Stored items:
-- ==== Sys2Proof/Laws/PpuTick.lean ====
section
/-! SUPPORT. The passing of PPU time: what it changes, where the counters end, how many frames it emits. -/

namespace Sys2Proof.Machine

open Sys2Proof.Laws

theorem TimeEffect.refl (s : State) : TimeEffect s s := rfl

theorem TimeEffect.trans {s t u : State} (h₁ : TimeEffect s t) (h₂ : TimeEffect t u) : TimeEffect s u := by
  unfold TimeEffect at *
  refine h₂.trans ?_
  rw [h₁]

/-- What scanline `line` is followed by. -/
def nextLine (line : Nat) : Nat := if line + 1 = 262 then 0 else line + 1

/-! One scanline. -/

theorem sprite0Check_time (line : Nat) (s : State) : TimeEffect s (sprite0Check line s) := by
  unfold sprite0Check
  split <;> rfl

@[simp] theorem sprite0Check_scanline (line : Nat) (s : State) : (sprite0Check line s).ppu.scanline = s.ppu.scanline := by
  unfold sprite0Check
  split <;> rfl

@[simp] theorem sprite0Check_cycle (line : Nat) (s : State) : (sprite0Check line s).ppu.cycle = s.ppu.cycle := by
  unfold sprite0Check
  split <;> rfl

@[simp] theorem sprite0Check_vblank (line : Nat) (s : State) : (sprite0Check line s).ppu.vblank = s.ppu.vblank := by
  unfold sprite0Check
  split <;> rfl

@[simp] theorem sprite0Check_nmiPending (line : Nat) (s : State) :
    (sprite0Check line s).ppu.nmiPending = s.ppu.nmiPending := by
  unfold sprite0Check
  split <;> rfl

@[simp] theorem sprite0Check_events (line : Nat) (s : State) : (sprite0Check line s).events = s.events := by
  unfold sprite0Check
  split <;> rfl

/-- The check can only set the flag, and only on lines 0 to 239. -/
theorem sprite0Check_hit {line : Nat} {s : State} (h : (sprite0Check line s).ppu.spriteHitZero = true) :
    s.ppu.spriteHitZero = true ∨ line < 240 := by
  unfold sprite0Check at h
  split at h
  · rename_i hc
    exact .inr hc.2.2.1
  · exact .inl h

theorem reachScanline_time (s : State) : TimeEffect s (reachScanline s) := by
  unfold reachScanline
  split
  · rfl
  · split
    · unfold endFrame
      generalize renderFrame (wrapScanline s) = f
      rfl
    · rfl

theorem bumpScanline_time (s : State) : TimeEffect s (bumpScanline s) := rfl

theorem endFrame_events (s : State) : (endFrame s).events = s.events ++ [.frame (renderFrame (wrapScanline s))] := rfl

theorem advanceScanline_time (s : State) : TimeEffect s (advanceScanline s) :=
  ((sprite0Check_time _ s).trans (bumpScanline_time _)).trans (reachScanline_time _)

theorem advanceScanline_cycle (s : State) : (advanceScanline s).ppu.cycle = s.ppu.cycle := by
  unfold advanceScanline reachScanline
  split
  · simp [enterVBlank, bumpScanline]
  · split
    · simp [endFrame, wrapScanline, bumpScanline]
    · simp [bumpScanline]

theorem advanceScanline_scanline (s : State) : (advanceScanline s).ppu.scanline = nextLine s.ppu.scanline := by
  have hb : (bumpScanline (sprite0Check s.ppu.scanline s)).ppu.scanline = s.ppu.scanline + 1 := by
    simp [bumpScanline]
  unfold advanceScanline reachScanline nextLine
  rw [hb]
  split
  · rename_i h
    rw [if_neg (by omega)]
    simp [enterVBlank, hb, h]
  · split
    · simp [endFrame, wrapScanline]
    · exact hb

/-- A scanline emits one frame if it ends the frame, and nothing otherwise. -/
theorem advanceScanline_events (s : State) :
    ∃ l, (advanceScanline s).events = s.events ++ l ∧ frameCount l = if s.ppu.scanline + 1 = 262 then 1 else 0 := by
  have hb : (bumpScanline (sprite0Check s.ppu.scanline s)).ppu.scanline = s.ppu.scanline + 1 := by
    simp [bumpScanline]
  unfold advanceScanline reachScanline
  rw [hb]
  split
  · rename_i h
    exact ⟨[], by simp [enterVBlank, bumpScanline], by rw [if_neg (by omega)]; rfl⟩
  · split
    · rw [endFrame_events]
      exact ⟨[_], congrArg (· ++ [_]) (sprite0Check_events _ s), rfl⟩
    · exact ⟨[], by simp [bumpScanline], rfl⟩

/-! The invariant of the time-dependent flags. -/

/-- The part of the invariant that the passing of time concerns. -/
structure TimeInv (p : Ppu) : Prop where
  scanline : p.scanline < 262
  vblank   : p.vblank = true → 241 ≤ p.scanline
  hit      : p.spriteHitZero = true → p.scanline ≤ 240
  pending  : p.nmiPending = true → 241 ≤ p.scanline

theorem advanceScanline_timeInv {s : State} (h : TimeInv s.ppu) : TimeInv (advanceScanline s).ppu := by
  have hb : (bumpScanline (sprite0Check s.ppu.scanline s)).ppu.scanline = s.ppu.scanline + 1 := by
    simp [bumpScanline]
  have hlt := h.scanline
  unfold advanceScanline reachScanline
  rw [hb]
  split
  · rename_i h1
    exact ⟨by simp [enterVBlank, hb, h1], by simp [enterVBlank, hb, h1], by simp [enterVBlank], by simp [enterVBlank, hb, h1]⟩
  · split
    · exact ⟨by simp [endFrame, wrapScanline], by simp [endFrame, wrapScanline], by simp [endFrame, wrapScanline],
        by simp [endFrame, wrapScanline]⟩
    · rename_i h1 h2
      refine ⟨by omega, fun hv => ?_, fun hh => ?_, fun hp => ?_⟩
      · have := h.vblank (by simpa [bumpScanline] using hv)
        omega
      · rcases sprite0Check_hit (by simpa [bumpScanline] using hh) with hs | hs
        · have := h.hit hs
          omega
        · omega
      · have := h.pending (by simpa [bumpScanline] using hp)
        omega

/-! Any number of scanlines. -/

theorem advanceScanlines_time (n : Nat) (s : State) : TimeEffect s (advanceScanlines n s) := by
  induction n generalizing s with
  | zero => rfl
  | succ n ih => exact (advanceScanline_time s).trans (ih _)

theorem advanceScanlines_cycle (n : Nat) (s : State) : (advanceScanlines n s).ppu.cycle = s.ppu.cycle := by
  induction n generalizing s with
  | zero => rfl
  | succ n ih => exact (ih _).trans (advanceScanline_cycle s)

theorem advanceScanlines_timeInv (n : Nat) {s : State} (h : TimeInv s.ppu) : TimeInv (advanceScanlines n s).ppu := by
  induction n generalizing s with
  | zero => exact h
  | succ n ih => exact ih (advanceScanline_timeInv h)

/-- Where the scanline counter ends, and how many frames are emitted on the way. -/
theorem advanceScanlines_count (n : Nat) (s : State) (h : s.ppu.scanline < 262) :
    (advanceScanlines n s).ppu.scanline = (s.ppu.scanline + n) % 262 ∧
      ∃ l, (advanceScanlines n s).events = s.events ++ l ∧ frameCount l = (s.ppu.scanline + n) / 262 := by
  induction n generalizing s with
  | zero => exact ⟨by simp only [advanceScanlines, Nat.add_zero]; omega, [], by simp [advanceScanlines], by
      simp only [Nat.add_zero]
      rw [Nat.div_eq_of_lt h]
      rfl⟩
  | succ n ih =>
    have hs := advanceScanline_scanline s
    obtain ⟨l, hl, fl⟩ := advanceScanline_events s
    have hlt : (advanceScanline s).ppu.scanline < 262 := by
      rw [hs, nextLine]
      split <;> omega
    obtain ⟨hc, m, hm, fm⟩ := ih (advanceScanline s) hlt
    rw [advanceScanlines]
    refine ⟨?_, l ++ m, by rw [hm, hl, List.append_assoc], ?_⟩
    · rw [hc, hs, nextLine]
      split <;> omega
    · rw [frameCount_append, fl, fm, hs, nextLine]
      split <;> omega

/-! A call of `PPU.tick`. -/

theorem ppuTick_time (n : Nat) (s : State) : TimeEffect s (ppuTick n s) :=
  (show TimeEffect s (s.setPpu { s.ppu with cycle := (s.ppu.cycle + 3 * n) % 341 }) from rfl).trans
    (advanceScanlines_time _ _)

theorem ppuTick_cycle (n : Nat) (s : State) : (ppuTick n s).ppu.cycle = (s.ppu.cycle + 3 * n) % 341 :=
  advanceScanlines_cycle _ _

theorem ppuTick_timeInv (n : Nat) {s : State} (h : TimeInv s.ppu) : TimeInv (ppuTick n s).ppu :=
  advanceScanlines_timeInv _ ⟨h.scanline, h.vblank, h.hit, h.pending⟩

/-- `PPU.tick(n)` moves the PPU's time on by 3n PPU cycles, modulo the frame, and emits a frame for every frame crossed. -/
theorem ppuTick_count (n : Nat) (s : State) (hl : s.ppu.scanline < 262) :
    ppuTime (ppuTick n s) = (ppuTime s + 3 * n) % frameTime ∧
      ∃ l, (ppuTick n s).events = s.events ++ l ∧ frameCount l = (ppuTime s + 3 * n) / frameTime := by
  obtain ⟨h1, l, h2, h3⟩ := advanceScanlines_count ((s.ppu.cycle + 3 * n) / 341)
    (s.setPpu { s.ppu with cycle := (s.ppu.cycle + 3 * n) % 341 }) hl
  have h4 := ppuTick_cycle n s
  have h5 : (ppuTick n s).ppu.scanline = (s.ppu.scanline + (s.ppu.cycle + 3 * n) / 341) % 262 := h1
  refine ⟨?_, l, h2, ?_⟩
  · rw [ppuTime, ppuTime, frameTime, h4, h5]
    omega
  · rw [h3, ppuTime, frameTime]
    show (s.ppu.scanline + (s.ppu.cycle + 3 * n) / 341) / 262 = _
    omega

end Sys2Proof.Machine
end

== Work order ==
Return nothing but the lines from the top of the records above through the line that has "refine h₂.trans ?_". Keep each one exact.

== Task answer ==
-- ==== Sys2Proof/Laws/PpuTick.lean ====
section
/-! SUPPORT. The passing of PPU time: what it changes, where the counters end, how many frames it emits. -/

namespace Sys2Proof.Machine

open Sys2Proof.Laws

theorem TimeEffect.refl (s : State) : TimeEffect s s := rfl

theorem TimeEffect.trans {s t u : State} (h₁ : TimeEffect s t) (h₂ : TimeEffect t u) : TimeEffect s u := by
  unfold TimeEffect at *
  refine h₂.trans ?_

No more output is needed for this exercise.